[[ RECORDS SUPPLIED open ]]

/-- No request of p enters service where no bank takes up an access of p. -/
theorem State.inService_of {s t : State} {p : Port} (h : ∀ b e, (t.bank b).state = .access e → e.port = p → (s.bank b).state = .access e)
    (tag : Tag) (k : t.inService p tag = true) : s.inService p tag = true := by
  unfold State.inService at k ⊢
  obtain ⟨b, hb, k⟩ := List.any_eq_true.mp k
  refine List.any_eq_true.mpr ⟨b, hb, ?_⟩
  cases hx : (t.bank b).state with
  | access e =>
    rw [hx] at k
    have hp : e.port = p := by simp only [Bool.and_eq_true, decide_eq_true_eq] at k; exact k.1
    rw [h b e hx hp]; exact k
  | idle => rw [hx] at k; cases k
  | refresh e => rw [hx] at k; cases k
  | filling => rw [hx] at k; cases k

/-- A change that leaves p's record, what p has been sent and the states of the banks alone. -/
theorem State.spares.of_port {s t : State} {p : Port} (hp : t.port p = s.port p) (hs : t.sent[p] = s.sent[p])
    (hb : ∀ b e, (t.bank b).state = .access e → e.port = p → (s.bank b).state = .access e) : s.spares t p :=
  ⟨by rw [hp], by rw [hp], by rw [hp], fun r h => by rw [hp] at h; exact h, fun _ => ⟨hp, hs, fun tag => State.inService_of hb tag⟩⟩

/-- A change of other parts. -/
theorem State.spares.of_same {s t : State} {l : List Part} (h : s.sameBut t l) (p : Port) (hp : Part.ports ∉ l) (hs : Part.sent ∉ l)
    (hb : Part.banks ∉ l) : s.spares t p := by
  refine .of_port ?_ ?_ fun b e k _ => ?_
  · unfold State.port; rw [show t.ports = s.ports from h .ports hp]
  · rw [show t.sent = s.sent from h .sent hs]
  · unfold State.bank at k ⊢; rw [← show t.banks = s.banks from h .banks hb]; exact k

theorem State.report_spares (s : State) (r : Report) (p : Port) : s.spares (s.report r) p :=
  .of_same (l := [.hold]) (fun x hx => s.report_agree r x fun e => hx (by rw [e]; decide)) p (by decide) (by decide) (by decide)

theorem State.setBank_spares (s : State) (b : Bank) (x : BankRec) (p : Port)
    (h : ∀ e, x.state = .access e → e.port = p → (s.bank b).state = .access e) : s.spares (s.setBank b x) p := by
  refine .of_port rfl rfl fun c e k hp => ?_
  by_cases hc : c = b
  · subst hc; rw [State.bank_setBank_same] at k; exact h e k hp
  · rw [State.bank_setBank_ne _ _ hc] at k; exact k

/-- The port that wins the choice has an eligible request. -/
theorem State.winner_eligible {s : State} {b : Bank} {p : Port} {r : Request} (h : s.winner b = some (p, r)) : s.eligible p b = some r := by
  unfold State.winner at h
  obtain ⟨q, _, h⟩ := List.exists_of_findSome?_eq_some h
  cases he : s.eligible q b with
  | none => rw [he] at h; cases h
  | some r' => rw [he] at h; cases h; exact he

theorem State.send_port (s : State) (p : Port) (r : Response) (q : Port) : (s.send p r).port q = s.port q := rfl

theorem State.sent_send_ne (s : State) (p q : Port) (r : Response) (h : q ≠ p) : (s.send p r).sent[q] = s.sent[q] := by
  by_cases hl : (s.port p).link = .up
  · rw [s.sent_send p q r hl, if_neg h]
  · rw [s.send_down p r hl]

theorem evaluateFrom_spares (n : Nat) (b : Bank) (p : Port) (s : State) : s.spares (evaluateFrom n b s) p := by
  induction n generalizing s with
  | zero => exact .refl s p
  | succ n ih =>
    have grant : s.spares (s.grantStep b) p := s.setBank_spares b _ p fun e h => by cases h
    unfold evaluateFrom
    split
    · exact .refl s p
    · split
      · exact grant
      · split
        · rename_i q tag op hw
          have he := State.winner_eligible hw
          have rot : s.spares (s.rotate b q) p := s.setBank_spares b _ p fun e h _ => h
          split
          · refine rot.trans (State.spares.trans ?_ (ih _))
            obtain ⟨u, hu⟩ : ∃ u, u = ((s.rotate b q).answer q tag .fenced).endRequest q tag := ⟨_, rfl⟩
            have e : (s.rotate b q).refuseFenced b q tag = u.reportAccesses b := by rw [hu]; rfl
            rw [e]
            refine State.spares.trans ?_ (u.report_spares _ p)
            by_cases h : p = q
            · subst h
              have up : u.port p = { s.port p with queue := (s.port p).queue.filter fun r => decide (r.tag ≠ tag) } := by
                rw [hu, State.port_endRequest, if_pos rfl]; rfl
              refine ⟨by rw [up]; rfl, by rw [up]; rfl, by rw [up]; rfl, fun r hr => ?_, fun hn => ?_⟩
              · rw [up] at hr; exact (List.mem_filter.mp hr).1
              · exact absurd (he.symm.trans (hn b)) (by simp)
            · refine .of_port ?_ ?_ fun c e k _ => ?_
              · rw [hu, State.port_endRequest, if_neg h]; rfl
              · rw [hu, State.sent_endRequest]; exact State.sent_send_ne _ q p _ h
              · rw [hu] at k; exact k
          · refine rot.trans (State.spares.trans (t := (s.rotate b q).setBankState b _) ?_ (State.report_spares _ _ p))
            by_cases h : p = q
            · subst h
              refine ⟨rfl, rfl, rfl, fun r hr => hr, fun hn => ?_⟩
              exact absurd (he.symm.trans (hn b)) (by simp)
            · exact State.setBank_spares _ b _ p fun e k hp => by
                have : (BankState.access { port := q, tag := tag, kind := op.kind, listed := (s.rotate b q).listedFor op, granted := (s.rotate b q).now }) = .access e := k
                cases this; exact absurd hp.symm h
        · split
          · exact .refl s p
          · exact grant

theorem State.evaluate_spares (s : State) (b : Bank) (p : Port) : s.spares (s.evaluate b) p := evaluateFrom_spares _ b p s

theorem State.reevaluate_spares (s : State) (b : Bank) (p : Port) : s.spares (s.reevaluate b) p := by
  have h1 : s.spares (s.claimPart b) p :=
    (s.setBank_spares b { s.bank b with claim := s.claimOf b } p fun e h _ => h).trans (State.report_spares _ _ p)
  rw [State.reevaluate_eq]
  split
  · exact h1
  · exact h1.trans (State.evaluate_spares _ b p)

theorem State.askMode_spares (s : State) (b : Bank) (m : Granularity) (p : Port) : s.spares (s.askMode b m) p := by
  unfold State.askMode
  dsimp only
  exact State.spares.trans (.of_port rfl rfl fun _ _ k _ => k) (State.reevaluate_spares _ b p)

/-- A fold of operations that spare a port. -/
theorem spares_fold {α : Type} (f : State → α → State) (p : Port) (hf : ∀ (t : State) a, t.spares (f t a) p) (l : List α) (s : State) :
    s.spares (l.foldl f s) p := by
  induction l generalizing s with
  | nil => exact .refl s p
  | cons a l ih => exact (hf s a).trans (ih _)

theorem State.takeTick_spares (s : State) (b : Bank) (p : Port) : s.spares (s.takeTick b) p := by
  obtain ⟨u, hu⟩ : ∃ u, u = (s.setLedger b ((s.ledgerOf b).tick s.thermal.effective).1).setTimer b
    (.running s.now (s.now + tickPeriod (s.ledgerOf b).active s.thermal.effective)) := ⟨_, rfl⟩
  have e : s.takeTick b = (if ((s.ledgerOf b).tick s.thermal.effective).2 then u.countBreach b else u).reevaluate b := by rw [hu]; rfl
  rw [e]
  refine State.spares.trans ?_ (State.reevaluate_spares _ b p)
  have su : s.spares u p := by rw [hu]; exact .of_port rfl rfl fun _ _ k _ => k
  refine su.trans ?_
  split
  · exact .of_same (l := [.faults, .notices]) (fun y hy => u.countBreach_agree b y hy) p (by decide) (by decide) (by decide)
  · exact .refl u p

[[ RECORDS SUPPLIED closed ]]

WHAT THE EXERCISE ASKS
Without skipping a line, retype the full listing.

RESULT BELOW
/-- No request of p enters service where no bank takes up an access of p. -/
theorem State.inService_of {s t : State} {p : Port} (h : ∀ b e, (t.bank b).state = .access e → e.port = p → (s.bank b).state = .access e)
    (tag : Tag) (k : t.inService p tag = true) : s.inService p tag = true := by
  unfold State.inService at k ⊢
  obtain ⟨b, hb, k⟩ := List.any_eq_true.mp k
  refine List.any_eq_true.mpr ⟨b, hb, ?_⟩
  cases hx : (t.bank b).state with
  | access e =>
    rw [hx] at k
    have hp : e.port = p := by simp only [Bool.and_eq_true, decide_eq_true_eq] at k; exact k.1
    rw [h b e hx hp]; exact k
  | idle => rw [hx] at k; cases k
  | refresh e => rw [hx] at k; cases k
  | filling => rw [hx] at k; cases k

/-- A change that leaves p's record, what p has been sent and the states of the banks alone. -/
theorem State.spares.of_port {s t : State} {p : Port} (hp : t.port p = s.port p) (hs : t.sent[p] = s.sent[p])
    (hb : ∀ b e, (t.bank b).state = .access e → e.port = p → (s.bank b).state = .access e) : s.spares t p :=
  ⟨by rw [hp], by rw [hp], by rw [hp], fun r h => by rw [hp] at h; exact h, fun _ => ⟨hp, hs, fun tag => State.inService_of hb tag⟩⟩

/-- A change of other parts. -/
theorem State.spares.of_same {s t : State} {l : List Part} (h : s.sameBut t l) (p : Port) (hp : Part.ports ∉ l) (hs : Part.sent ∉ l)
    (hb : Part.banks ∉ l) : s.spares t p := by
  refine .of_port ?_ ?_ fun b e k _ => ?_
  · unfold State.port; rw [show t.ports = s.ports from h .ports hp]
  · rw [show t.sent = s.sent from h .sent hs]
  · unfold State.bank at k ⊢; rw [← show t.banks = s.banks from h .banks hb]; exact k

theorem State.report_spares (s : State) (r : Report) (p : Port) : s.spares (s.report r) p :=
  .of_same (l := [.hold]) (fun x hx => s.report_agree r x fun e => hx (by rw [e]; decide)) p (by decide) (by decide) (by decide)

theorem State.setBank_spares (s : State) (b : Bank) (x : BankRec) (p : Port)
    (h : ∀ e, x.state = .access e → e.port = p → (s.bank b).state = .access e) : s.spares (s.setBank b x) p := by
  refine .of_port rfl rfl fun c e k hp => ?_
  by_cases hc : c = b
  · subst hc; rw [State.bank_setBank_same] at k; exact h e k hp
  · rw [State.bank_setBank_ne _ _ hc] at k; exact k

/-- The port that wins the choice has an eligible request. -/
theorem State.winner_eligible {s : State} {b : Bank} {p : Port} {r : Request} (h : s.winner b = some (p, r)) : s.eligible p b = some r := by
  unfold State.winner at h
  obtain ⟨q, _, h⟩ := List.exists_of_findSome?_eq_some h
  cases he : s.eligible q b with
  | none => rw [he] at h; cases h
  | some r' => rw [he] at h; cases h; exact he

theorem State.send_port (s : State) (p : Port) (r : Response) (q : Port) : (s.send p r).port q = s.port q := rfl

theorem State.sent_send_ne (s : State) (p q : Port) (r : Response) (h : q ≠ p) : (s.send p r).sent[q] = s.sent[q] := by
  by_cases hl : (s.port p).link = .up
  · rw [s.sent_send p q r hl, if_neg h]
  · rw [s.send_down p r hl]

theorem evaluateFrom_spares (n : Nat) (b : Bank) (p : Port) (s : State) : s.spares (evaluateFrom n b s) p := by
  induction n generalizing s with
  | zero => exact .refl s p
  | succ n ih =>
    have grant : s.spares (s.grantStep b) p := s.setBank_spares b _ p fun e h => by cases h
    unfold evaluateFrom
    split
    · exact .refl s p
    · split
      · exact grant
      · split
        · rename_i q tag op hw
          have he := State.winner_eligible hw
          have rot : s.spares (s.rotate b q) p := s.setBank_spares b _ p fun e h _ => h
          split
          · refine rot.trans (State.spares.trans ?_ (ih _))
            obtain ⟨u, hu⟩ : ∃ u, u = ((s.rotate b q).answer q tag .fenced).endRequest q tag := ⟨_, rfl⟩
            have e : (s.rotate b q).refuseFenced b q tag = u.reportAccesses b := by rw [hu]; rfl
            rw [e]
            refine State.spares.trans ?_ (u.report_spares _ p)
            by_cases h : p = q
            · subst h
              have up : u.port p = { s.port p with queue := (s.port p).queue.filter fun r => decide (r.tag ≠ tag) } := by
                rw [hu, State.port_endRequest, if_pos rfl]; rfl
              refine ⟨by rw [up]; rfl, by rw [up]; rfl, by rw [up]; rfl, fun r hr => ?_, fun hn => ?_⟩
              · rw [up] at hr; exact (List.mem_filter.mp hr).1
              · exact absurd (he.symm.trans (hn b)) (by simp)
            · refine .of_port ?_ ?_ fun c e k _ => ?_
              · rw [hu, State.port_endRequest, if_neg h]; rfl
              · rw [hu, State.sent_endRequest]; exact State.sent_send_ne _ q p _ h
              · rw [hu] at k; exact k
          · refine rot.trans (State.spares.trans (t := (s.rotate b q).setBankState b _) ?_ (State.report_spares _ _ p))
            by_cases h : p = q
            · subst h
              refine ⟨rfl, rfl, rfl, fun r hr => hr, fun hn => ?_⟩
              exact absurd (he.symm.trans (hn b)) (by simp)
            · exact State.setBank_spares _ b _ p fun e k hp => by
                have : (BankState.access { port := q, tag := tag, kind := op.kind, listed := (s.rotate b q).listedFor op, granted := (s.rotate b q).now }) = .access e := k
                cases this; exact absurd hp.symm h
        · split
          · exact .refl s p
          · exact grant

theorem State.evaluate_spares (s : State) (b : Bank) (p : Port) : s.spares (s.evaluate b) p := evaluateFrom_spares _ b p s

theorem State.reevaluate_spares (s : State) (b : Bank) (p : Port) : s.spares (s.reevaluate b) p := by
  have h1 : s.spares (s.claimPart b) p :=
    (s.setBank_spares b { s.bank b with claim := s.claimOf b } p fun e h _ => h).trans (State.report_spares _ _ p)
  rw [State.reevaluate_eq]
  split
  · exact h1
  · exact h1.trans (State.evaluate_spares _ b p)

theorem State.askMode_spares (s : State) (b : Bank) (m : Granularity) (p : Port) : s.spares (s.askMode b m) p := by
  unfold State.askMode
  dsimp only
  exact State.spares.trans (.of_port rfl rfl fun _ _ k _ => k) (State.reevaluate_spares _ b p)

/-- A fold of operations that spare a port. -/
theorem spares_fold {α : Type} (f : State → α → State) (p : Port) (hf : ∀ (t : State) a, t.spares (f t a) p) (l : List α) (s : State) :
    s.spares (l.foldl f s) p := by
  induction l generalizing s with
  | nil => exact .refl s p
  | cons a l ih => exact (hf s a).trans (ih _)

theorem State.takeTick_spares (s : State) (b : Bank) (p : Port) : s.spares (s.takeTick b) p := by
  obtain ⟨u, hu⟩ : ∃ u, u = (s.setLedger b ((s.ledgerOf b).tick s.thermal.effective).1).setTimer b
    (.running s.now (s.now + tickPeriod (s.ledgerOf b).active s.thermal.effective)) := ⟨_, rfl⟩
  have e : s.takeTick b = (if ((s.ledgerOf b).tick s.thermal.effective).2 then u.countBreach b else u).reevaluate b := by rw [hu]; rfl
  rw [e]
  refine State.spares.trans ?_ (State.reevaluate_spares _ b p)
  have su : s.spares u p := by rw [hu]; exact .of_port rfl rfl fun _ _ k _ => k
  refine su.trans ?_
  split
  · exact .of_same (l := [.faults, .notices]) (fun y hy => u.countBreach_agree b y hy) p (by decide) (by decide) (by decide)
  · exact .refl u p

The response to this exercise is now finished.